== WORK TO COMPLETE ==
Scan the entries below for "Outcome" and copy each line that holds it.

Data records

-- ==== Sys2Proof/Tests/Slice0.lean ====
section
/-! SUPPORT. Tests. Every expected value is a row of spec/95_test_vectors.md, of a rule's example, or a hand count from the
rule named; a witness theorem shows a state and operands that meet the hypotheses of the obligation it names. -/

namespace Sys2Proof.Tests

open Sys2Proof.Machine

/-- What field `f` holds after an operation, if it completed. -/
def after {α : Type} (o : Host.Outcome State Fault Refusal) (f : State → α) : Option α :=
  match o with
  | .next t => some (f t)
  | .fault _ => none
  | .refused _ => none

/-- Did the operation abort? -/
def aborts (o : Host.Outcome State Fault Refusal) : Bool :=
  match o with
  | .next _ => false
  | .fault .assertRange => true
  | .refused _ => false

/-- The start of 95_test_vectors.md 2.5: user page 1 on frame 5, owner 0x12, four bytes in RAM. -/
def ramState : State :=
  { State.reset with
    up := [(1, 0x1200#16)], lo := [(1, 0x0005#16)]
    ram := [(0x5234, 0x11#8), (0x5235, 0x22#8), (0x5236, 0x33#8), (0x5237, 0x44#8)] }

/-- The start of 95_test_vectors.md 2.4, with one request of a reserved code waiting. -/
def storeState : State :=
  { State.reset with
    up := [(1, 0xAABB#16)], lo := [(1, 0xCCDD#16), (4095, 0x5555#16)]
    requests := [{ op := 0x1F#5, cpu := 0, addr := 0#32, data := 0#32, acc := 0#3 }] }

/-- The start of R146: user page 1 write-disabled with owner 0x12, system page 1 execute-disabled. -/
def checkState (sys : Bool) (pid : Byte) : State :=
  { State.reset with up := [(1, 0x1200#16)], lo := [(1, 0x4005#16), (2049, 0x2005#16)], sys := sys, pid := pid }

/-! Ill-formed addresses (R185). -/

theorem test_illformed_descriptor_reads :
    (Instr.drd8 0x4000#32).wellFormed = false ∧ (Instr.drd16 0x4000#32).wellFormed = false ∧
      (Instr.drd32 0x3FFE#32).wellFormed = false := by decide

theorem test_illformed_descriptor_writes :
    (Instr.dwr8 0x4000#32 0#32 0).wellFormed = false ∧ (Instr.dwr16 0x4000#32 0#32 0).wellFormed = false ∧
      (Instr.dwr32 0x3FFE#32 0#32 0).wellFormed = false := by decide

theorem test_illformed_ram_reads :
    (Instr.rrd8 0x800000#32).wellFormed = false ∧ (Instr.rrd16 0x800000#32).wellFormed = false ∧
      (Instr.rrd32 0xFFFFFFFF#32).wellFormed = false := by decide

theorem test_illformed_ram_writes :
    (Instr.rwr8 0x800000#32 0#32).wellFormed = false ∧ (Instr.rwr16 0x800000#32 0#32).wellFormed = false ∧
      (Instr.rwr32 0x800000#32 0#32).wellFormed = false := by decide

theorem test_wellformed_edges :
    (Instr.drd32 0x3FFD#32).wellFormed = true ∧ (Instr.rrd32 0x7FFFFF#32).wellFormed = true ∧
      (Instr.chk 0xFFFFFFFF#32 0#3).wellFormed = true := by decide

/-! Decoding: each operation's request written out from R62 (from the right: 5 bits of op, 3 of acc, 32 of addr, 32 of
data, then cpu; log 7). -/

theorem test_decode_drd8 : decodeWord 0b00000000000000000000000000000101_000_00000 = .ok (.drd8 0x5#32) := by rfl
theorem test_decode_drd16 : decodeWord 0b00000000000000000000000000001000_000_00001 = .ok (.drd16 0x8#32) := by rfl
theorem test_decode_drd32 : decodeWord 0b00000000000000000000000000000100_000_00010 = .ok (.drd32 0x4#32) := by rfl
theorem test_decode_dwr8 :
    decodeWord 0b11_00000000000000000000000010111000_00000000000000000000000000000101_000_00100 =
      .ok (.dwr8 0x5#32 0xB8#32 3) := by rfl
theorem test_decode_dwr16 :
    decodeWord 0b1_00000000000000000011010000000000_00000000000000000000000000001000_000_00101 =
      .ok (.dwr16 0x8#32 0x3400#32 1) := by rfl
theorem test_decode_dwr32 :
    decodeWord 0b00010010000000000000000000000101_00000000000000000000000000000100_000_00110 =
      .ok (.dwr32 0x4#32 0x12000005#32 0) := by rfl
theorem test_decode_rrd8 : decodeWord 0b00000000000000000001001000110101_000_01000 = .ok (.rrd8 0x1235#32) := by rfl
theorem test_decode_rrd16 : decodeWord 0b00000000000000000001001000110110_000_01001 = .ok (.rrd16 0x1236#32) := by rfl
theorem test_decode_rrd32 : decodeWord 0b00000000000000000001001000110100_000_01010 = .ok (.rrd32 0x1234#32) := by rfl
theorem test_decode_rwr8 :
    decodeWord 0b00000000000000000000000001011010_00000000000000000010000000010000_000_01100 =
      .ok (.rwr8 0x2010#32 0x5A#32) := by rfl
theorem test_decode_rwr16 :
    decodeWord 0b00000000000000000001001000110100_00000000000000000000111111111110_000_01101 =
      .ok (.rwr16 0xFFE#32 0x1234#32) := by rfl
theorem test_decode_rwr32 :
    decodeWord 0b11011110101011011011111011101111_00000000000000000001001000110100_000_01110 =
      .ok (.rwr32 0x1234#32 0xDEADBEEF#32) := by rfl
theorem test_decode_chk :
    decodeWord 0b00000000000000000001001000110100_010_10000 = .ok (.chk 0x1234#32 0b010#3) := by rfl
theorem test_decode_setsys :
    decodeWord 0b00000000000000000000000000000001_00000000000000000000000000000000_000_11100 =
      .ok (.setsys 1#32) := by rfl
theorem test_decode_setpid :
    decodeWord 0b00000000000000000000000000010010_00000000000000000000000000000000_000_11101 =
      .ok (.setpid 0x12#32) := by rfl
/-- R63: the codes between the assigned ones. -/
theorem test_decode_reserved :
    decodeWord 0x03 = .error (.reservedOp 0x03#5) ∧ decodeWord 0x11 = .error (.reservedOp 0x11#5) ∧
      decodeWord 0x1B = .error (.reservedOp 0x1B#5) ∧ decodeWord 0x1E = .error (.reservedOp 0x1E#5) := ⟨rfl, rfl, rfl, rfl⟩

== EXERCISE OUTPUT ==
def after {α : Type} (o : Host.Outcome State Fault Refusal) (f : State → α) : Option α :=
def aborts (o : Host.Outcome State Fault Refusal) : Bool :=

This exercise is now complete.